To run a minimization algorithm, we need to provide the minimizer with a starting position in our four-dimensional parameter space. We can just use the values you found in the previous exercise.

In [None]:
from scipy.optimize import minimize


# Choose the input values previously found
coeff = -10  # Magnifies the feature
bias = 0.4  # Shifts the spectrum up or down
center_x = 4340  # Shifts the spectrum left or right
scale = 10  # Sets the strength of the line



# Store the input values into a tuple
x0 = coeff, bias, center_x, scale

# Run the minimizer
sol = minimize(chi_square, x0, args=(data_x, data_y))

# Calculate the model fluxes from the results of the minimizer
coeff_best, bias_best, center_x_best, scale_best = sol.x
y_best = coeff_best*cauchy.pdf(data_x, loc=center_x_best, scale=scale_best) + bias_best

# Print the central wavelength and scale of the best-fit
print(center_x_best, scale_best)

# Plot the data
plt.plot(data_x, data_y, label='Data')

# Plot the model
plt.plot(data_x, y_best, label='Best-fit Model')

plt.xlabel(r'Wavelength ($\AA$)')
plt.ylabel('Flux')

plt.xlim(4200, 4500)

plt.legend()

plt.tight_layout()
plt.show()

In [None]:
# from scipy.stats import signaltonoise

model_diff = y_best - data_y
sigma = np.std(model_diff)

print(sigma)

plt.plot(data_x, model_diff)

plt.axhline(0, color='r')

# signaltonoise()

plt.show()

In [None]:
plt.figure(figsize=(12,4))

N = 20
new_y = np.convolve(spec['flux'], np.ones((N,))/N, mode='valid')

plt.plot(spec['wavelength'][N-1:], new_y)

# plt.xlim(3750, 4100)

plt.axvline(4861.36, color='k', alpha=0.3)
plt.axvline(4340.46, color='k', alpha=0.3)
plt.axvline(4101.74, color='k', alpha=0.3)
plt.axvline(3970.07, color='k', alpha=0.3)
plt.axvline(3889.05, color='k', alpha=0.3)
plt.axvline(3835.38, color='k', alpha=0.3)

plt.show()

### Now, try to fit the other Balmer lines. How many can different Balmer lines can you reasonably fit?

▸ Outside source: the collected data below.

/-- The return from Idle to Run keeps the fenced set, if the job is on after it. -/
theorem wake_fenced {s : State} (hon : s.wake.jobOn = true) : s.wake.job.fenced = s.job.fenced := by
  unfold State.wake at hon ⊢
  split at hon
  · next hidle =>
    obtain ⟨hjob, hpwr⟩ := pwrUnpark_keeps s
    have hne : s.pwrUnpark.pwr.state ≠ .hold := by rw [hpwr, beq_iff_eq.mp hidle]; decide
    rw [if_pos hidle, setPwr_run_fenced hne hon, hjob]
  · next hidle => rw [if_neg hidle]

theorem jobOn_of_jobGate {s : State} {tag : Nat} (h : s.jobGate tag = .active) : s.jobOn = true := by
  unfold State.jobGate at h
  split_ifs at h with _ hon
  exact (Bool.and_eq_true_iff.mp hon).1

/-- Where a frame meets its job active, a device is fenced as it was when the frame arrived. -/
theorem onFrame_isFenced {s : State} {l job src : Nat} {f : Frame} (hjob : (s.onFrame l f).JobTraffic job src) (d : Nat) :
    (s.onFrame l f).isFenced d = s.isFenced d := by
  obtain ⟨hgate, -, -⟩ := hjob
  have hkeep : (s.onFrame l f).job.fenced = (s.rxTake l f).job.fenced := wake_fenced (jobOn_of_jobGate hgate)
  rw [State.isFenced, hkeep, State.rxTake, modPort_job, State.isFenced]

/-! ## Refresh lighters -/

/-- A sound refresh lighter of the active job, from a device that is not fenced, is staged or answered by its kind (R283, R284). -/
theorem refreshFrame_active {s : State} {l : Nat} {f : Frame} (hok : refrOk f (RfHdr.dec f.pkt).rkind = true)
    (hfree : s.isFenced f.src = false) (hjob : s.JobTraffic (RfHdr.dec f.pkt).job (RfHdr.dec f.pkt).src) :
    ((RfHdr.dec f.pkt).rkind = 1 → s.refreshFrame l f = s.refrIn l f) ∧
      ((RfHdr.dec f.pkt).rkind = 2 → s.refreshFrame l f = s.refrIn l f) ∧
      ((RfHdr.dec f.pkt).rkind = 3 → s.refreshFrame l f = s.refrAsked l f) := by
  have hwhole : ¬ (!refrOk f (RfHdr.dec f.pkt).rkind) = true := by rw [hok]; decide
  have hsender : ¬ s.isFenced f.src = true := by rw [hfree]; decide
  unfold State.refreshFrame
  rw [if_neg hwhole, if_neg hsender, jobPkt_active hjob]
  and_intros <;> exact fun hkind => by simp only [hkind]

/-- With power, a refresh lighter that its port takes, of the kind of the command's row, does what that kind gives. -/
theorem arrival_refreshFrame {s t : State} {l n : Nat} {f : Frame} (hp : s.Powered) (ht : s.Takes l 1 f) (hpkt : pktKind f = 3)
    (hact : (RfHdr.dec f.pkt).rkind = n → (s.onFrame l f).refreshFrame l f = t) (hkind : (RfHdr.dec f.pkt).rkind = n) :
    s.arrival (s.frameIn l 1 f (pktKind f == 3 && (RfHdr.dec f.pkt).rkind == n) (fun s => s.refreshFrame l f)) =
      .next (s.after (fun _ => t.rxReturn l f)) :=
  arrival_frameIn hp ht (by simp [hpkt, hkind]) (hact hkind)

/-! ## The locker's answers -/

/-- With power, an answer of the locker that its port takes, of the kind of the command's row, reaches its request, a write's if it is of
kind 9 (R400). -/
theorem arrival_lockerFrame {s : State} {l n : Nat} {f : Frame} (hp : s.Powered) (ht : s.Takes l 7 f) (hkind : pktKind f = n) :
    s.arrival (s.frameIn l 7 f (pktKind f == n) (fun s => s.lockerFrame l f)) =
      .next (s.after (fun _ => ((s.onFrame l f).lockAnswer l f (n == 9)).rxReturn l f)) := by
  have hbyte : byt f.pkt 0 0 = n := by rw [← hkind, pktKind, takes_vc ht]; rfl
  exact arrival_frameIn hp ht (beq_iff_eq.mpr hkind) (by rw [State.lockerFrame, hbyte])
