-- ==== Sys2Proof/Config.lean ====
section
/-! DEFINITION. The values the manual leaves open, as constants without a body (log entries 3 and 27). -/

namespace Sys2Proof.Config

/-- DESIGN CHOICE (log entry 3). The content of a reply field to which the manual gives no value: one free word for
each place of the model's counter of free values. Nothing is known about it. -/
opaque freeWord : Nat → Word32

/-- DESIGN CHOICE (log entry 27). The level of the raster source's ready input when the device looks at it: one free value for
each place of the model's counter of free values. -/
opaque readyInput : Nat → Bool

end Sys2Proof.Config
end

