-- ==== Sys2Proof/Machine/Resampling.lean ====
section
/-! DEFINITION. The Resampler (chapter 3): geometry, interpolation, exposure codes, the row pair and the production of
lines, with the line queue's acceptance of them (R85). -/

namespace Sys2Proof.Machine

/-! ## Geometry (R57 to R60) -/

/-- Division rounding up, of natural numbers. -/
def ceilDiv (a b : Nat) : Nat := (a + b - 1) / b

/-- R57: the step of a source of w by h pixels on a print of wp by lp. -/
def stepFor (mode : Mode) (w h wp lp : Nat) : Nat :=
  match mode with
  | .fill => min (w * 65536 / wp) (h * 65536 / lp)
  | .fit => max (ceilDiv (w * 65536) wp) (ceilDiv (h * 65536) lp)

/-- R58: the fetch level chosen from step0. -/
def fetchLevel (step0 : Nat) : Nat :=
  if step0 < 131072 then 0 else if step0 < 262144 then 1 else if step0 < 524288 then 2 else 3

/-- R58: a dimension at a level; one that comes to 0 is taken as 1. -/
def dimensionAt (n d : Nat) : Nat := max 1 (d / 2 ^ n)

/-- R60: an offset, truncated toward zero. -/
def offsetOf (dim step extent : Nat) : Int := ((dim * 65536 : Int) - step * extent).tdiv 2

/-- R57 to R60: the geometry of a print. -/
def geometryOf (mode : Mode) (ws hs wp lp : Nat) : Geometry :=
  let n := fetchLevel (stepFor mode ws hs wp lp)
  let wsN := dimensionAt n ws
  let hsN := dimensionAt n hs
  let step := clampNat 4096 1048576 (stepFor mode wsN hsN wp lp)
  { level := n, wsN := wsN, hsN := hsN, step := step, ox := offsetOf wsN step wp, oy := offsetOf hsN step lp }

/-- R72: the patch width of a roll. -/
def patchWidth (rollWidth : Nat) : Nat := rollWidth * 25 / 2

/-! ## Positions and interpolation (R61 to R65) -/

/-- R61: the source position of output column j. -/
def Geometry.x (g : Geometry) (j : Nat) : Int := g.ox + j * g.step

/-- R61: the source position of output row k. -/
def Geometry.y (g : Geometry) (k : Nat) : Int := g.oy + k * g.step

/-- R61: whether a position is inside a dimension of so many source pixels. -/
def insideDim (dim : Nat) (p : Int) : Bool := decide (0 ≤ p ∧ p < dim * 65536)

/-- R63: an outside position held to the image's edge. -/
def heldPosition (dim : Nat) (p : Int) : Nat := (clampInt 0 (dim * 65536 - 1) p).toNat

/-- The component of a pixel a channel exposes. -/
def pixelComponent (p : Pixel) : Fin 3 → Nat
  | 0 => p.c0.toNat
  | 1 => p.c1.toNat
  | 2 => p.c2.toNat

/-- One component of a source pixel of a row. -/
def Row.component (r : Row) (c : Fin 3) (i : Nat) : Nat :=
  match r.pixels[i]? with
  | some p => pixelComponent p c
  | none => 0

/-- R64, R65: the blend of two neighbours by a fraction of 0 to 255, rounded. -/
def blend (a b f : Nat) : Nat := (a * (256 - f) + b * f + 128) / 256

/-- The fraction of a position, truncated to eight bits. -/
def fractionOf (p : Nat) : Nat := p % 65536 / 256

/-- R64, R65: the neighbour after an index, the last one again at the end. -/
def nextWithin (dim i : Nat) : Nat := if i + 1 = dim then i else i + 1

/-- R64: the column blend of a row at a position. -/
def Row.columnBlend (r : Row) (c : Fin 3) (wsN x : Nat) : Nat :=
  blend (r.component c (x / 65536)) (r.component c (nextWithin wsN (x / 65536))) (fractionOf x)

/-- R65: the pixel value from the two rows at a position. -/
def pixelValue (lo hi : Row) (c : Fin 3) (wsN x y : Nat) : Nat :=
  blend (lo.columnBlend c wsN x) (hi.columnBlend c wsN x) (fractionOf y)

/-! ## Exposure codes (R69 to R72) -/

/-- R69: the linear code. -/
def linearCode (v gain : Nat) : Nat := ((255 - v) * gain + 64) / 128

/-- A code held within 0 to 1023. -/
def toCode (e : Int) : Code := BitVec.ofNat 10 (clampInt 0 1023 e).toNat

/-- R70: the exposure code of a pixel value. -/
def exposureCode (v gain : Nat) (offset : Int) : Code := toCode (linearCode v gain + offset)

/-- R72: the code of a patch position. -/
def patchCode (target : Nat) (offset : Int) : Code := toCode (target + offset)

/-- R62 to R65: the code of output column j of a row with held rows and position y. -/
def imageCode (p : PrintJob) (lo hi : Row) (y : Nat) (c : Fin 3) (gain : Nat) (offset : Int) (j : Nat) : Code :=
  let x := p.geometry.x j
  if p.mode = .fit ∧ insideDim p.geometry.wsN x = false then 0
  else exposureCode (pixelValue lo hi c p.geometry.wsN (heldPosition p.geometry.wsN x) y) gain offset

/-! ## The rows a line needs (R66) -/

/-- R62: whether output row k is a border row. -/
def PrintJob.borderRow (p : PrintJob) (k : Nat) : Bool :=
  p.mode == .fit && !insideDim p.geometry.hsN (p.geometry.y k)

/-- R66: the rows r and r+1 that an image line needs. -/
def PrintJob.rowsOf (p : PrintJob) (k : Nat) : Nat × Nat :=
  let r := heldPosition p.geometry.hsN (p.geometry.y k) / 65536
  (r, nextWithin p.geometry.hsN r)

/-- R66: the next image line, the first from a line on that is not a border row. -/
def PrintJob.nextImageLine (p : PrintJob) (k : Nat) : Option Nat :=
  (List.range' k (p.lp - k)).find? fun i => !p.borderRow i

/-- R66: the rows the next image line of the work needs. -/
def Resampler.needs (r : Resampler) : Option (Nat × Nat) :=
  match r.work with
  | some w =>
    match w.job with
    | .print p => (p.nextImageLine w.nextLine).map p.rowsOf
    | .patch _ => none
  | none => none

/-- Whether a row slot holds a row. -/
def holds (slot : Option Row) (k : Nat) : Bool :=
  match slot with
  | some r => r.index == k
  | none => false

/-- R66, steps 1 and 3: held rows that are not needed are dropped; a row needed twice stands in both slots. -/
def Resampler.keepRows (r : Resampler) : Resampler :=
  match r.needs with
  | none => { r with rowA := none, rowB := none }
  | some (lo, hi) =>
    let a := r.rowA.filter fun w => w.index == lo || w.index == hi
    let b := r.rowB.filter fun w => w.index == lo || w.index == hi
    if lo = hi then { r with rowA := a.or b, rowB := b.or a } else { r with rowA := a, rowB := b }

/-- R66, step 2: the needed row to request next, the lower index first. -/
def Resampler.missing (r : Resampler) : Option Nat :=
  match r.needs with
  | none => none
  | some (lo, hi) =>
    if !(holds r.rowA lo || holds r.rowB lo) then some lo
    else if !(holds r.rowA hi || holds r.rowB hi) then some hi
    else none

/-- R76, steps 1 and 4: a row requested by the Resampler; its fetch is in flight with the next tag and waits to be sent
(R205; log entry 6). Nothing is requested while a fetch is in flight. -/
def RasterFetch.request (f : RasterFetch) (r : Resampler) : RasterFetch :=
  match f.inFlight, r.work, r.missing with
  | none, some w, some row =>
    match w.job with
    | .print p =>
      { f with
        inFlight := some { tag := f.nextTag, handle := p.handle, level := p.geometry.level, row := row
                           expected := p.geometry.wsN }
        timer := none
        nextTag := f.nextTag + 1 }
    | .patch _ => f
  | _, _, _ => f

/-- R66: the row pair kept for the next image line, and the next missing row requested. -/
def State.planRows (s : State) : State :=
  { s with resampler := s.resampler.keepRows, fetch := s.fetch.request s.resampler.keepRows }

/-- R56: the Resampler takes work for the standing selection. -/
def State.takeWork (s : State) (job : Job) : State :=
  State.planRows
    { s with resampler :=
        { s.resampler with work := some { owner := .selection, job := job, nextLine := 0 }, rowA := none, rowB := none } }

/-! ## Production (R67, R70, R72, R85) -/

/-- R56: the lines a work produces. -/
def Job.lineCount : Job → Nat
  | .print p => p.lp
  | .patch _ => 100

/-- A held row by its index. -/
def Resampler.row? (r : Resampler) (k : Nat) : Option Row :=
  if holds r.rowA k then r.rowA else if holds r.rowB k then r.rowB else none

/-- R67: the codes of the next line, if the rows it needs are held. -/
def State.nextCodes (s : State) (w : Work) : Option Codes :=
  let chans : PerChannel (Fin 3) := { c0 := 0, c1 := 1, c2 := 2 }
  match w.job with
  | .patch width =>
    some (chans.map fun c =>
      List.replicate width (patchCode (s.density.targets.get c) (s.density.offsets.get c)))
  | .print p =>
    if p.borderRow w.nextLine then some (chans.map fun _ => List.replicate p.wp 0)
    else
      match s.resampler.row? (p.rowsOf w.nextLine).1, s.resampler.row? (p.rowsOf w.nextLine).2 with
      | some lo, some hi =>
        some (chans.map fun c =>
          (List.range p.wp).map
            (imageCode p lo hi (heldPosition p.geometry.hsN (p.geometry.y w.nextLine)) c (s.resampler.gains.get c)
              (s.density.offsets.get c)))
      | _, _ => none

/-- The kind of a job's lines. -/
def Job.kind : Job → ExposureKind
  | .print _ => .print
  | .patch _ => .patch

/-- R85: Channel Output acts on a produced line by its owner. -/
def ChannelOutput.accept (c : ChannelOutput) (w : Work) (codes : Codes) : ChannelOutput :=
  match w.owner with
  | .selection =>
    { c with queue := c.queue ++ [{ owner := .selection, number := w.nextLine, kind := w.job.kind, codes := codes }] }
  | .exposed =>
    match c.exposure with
    | some e =>
      if e.linesExposed ≤ w.nextLine then
        { c with queue := c.queue ++ [{ owner := .exposed, number := w.nextLine, kind := w.job.kind, codes := codes }] }
      else c
    | none => c
  | .trailing _ => c

/-- R56, R67: next line increases by one; after the last line the work ends and a new attempt may follow (R35), otherwise
the rows of the next image line are seen to. -/
def State.advanceWork (s : State) (w : Work) : State :=
  if w.job.lineCount ≤ w.nextLine + 1 then
    { s with resampler := s.resampler.idle, scheduler := { s.scheduler with attemptCause := true } }
  else
    State.planRows { s with resampler := { s.resampler with work := some { w with nextLine := w.nextLine + 1 } } }

/-- R67: the line the Resampler can produce now, with its work; none while production pauses. -/
def State.producible (s : State) : Option (Work × Codes) :=
  match s.resampler.work with
  | some w => if s.channel.queue.length < 8 then (s.nextCodes w).map fun codes => (w, codes) else none
  | none => none

/-- Row LINE_PRODUCED (R67): where production pauses, no line is produced (log entry 1). -/
def execLineProduced (s : State) : Host.Outcome State Fault Refusal :=
  .next (match s.producible with
    | some (w, codes) => s.noteCauses (State.advanceWork { s with channel := s.channel.accept w codes } w)
    | none => s)

end Sys2Proof.Machine
end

For reference, the central wavelengths are provided below:

Hβ = 4861.36 Å  
Hγ = 4340.46 Å  
Hδ = 4101.74 Å  
Hε = 3970.07 Å  
Hζ = 3889.05 Å  
Hη = 3835.38 Å   

### Questions for discussion

1. How many lines were you able to fit?  
2. What are the best-fit values of the scale parameters?  
3. What are the redshifts in wavelength you find for the separate lines?  
4. How do those values change depending on the range of data used for each line?  


### Conclusions

Non-linear effects in the atmospheres of white dwarfs prevent us from being able to directly translate the scales and depths of these lines into meaningful physical parameters like temperature and surface gravity. Neverthless, this ought to serve as a guide for how one can use the routine `scipy.optimize.minimize` for fitting models to data.

We will spend more time fitting models to data in future lessons.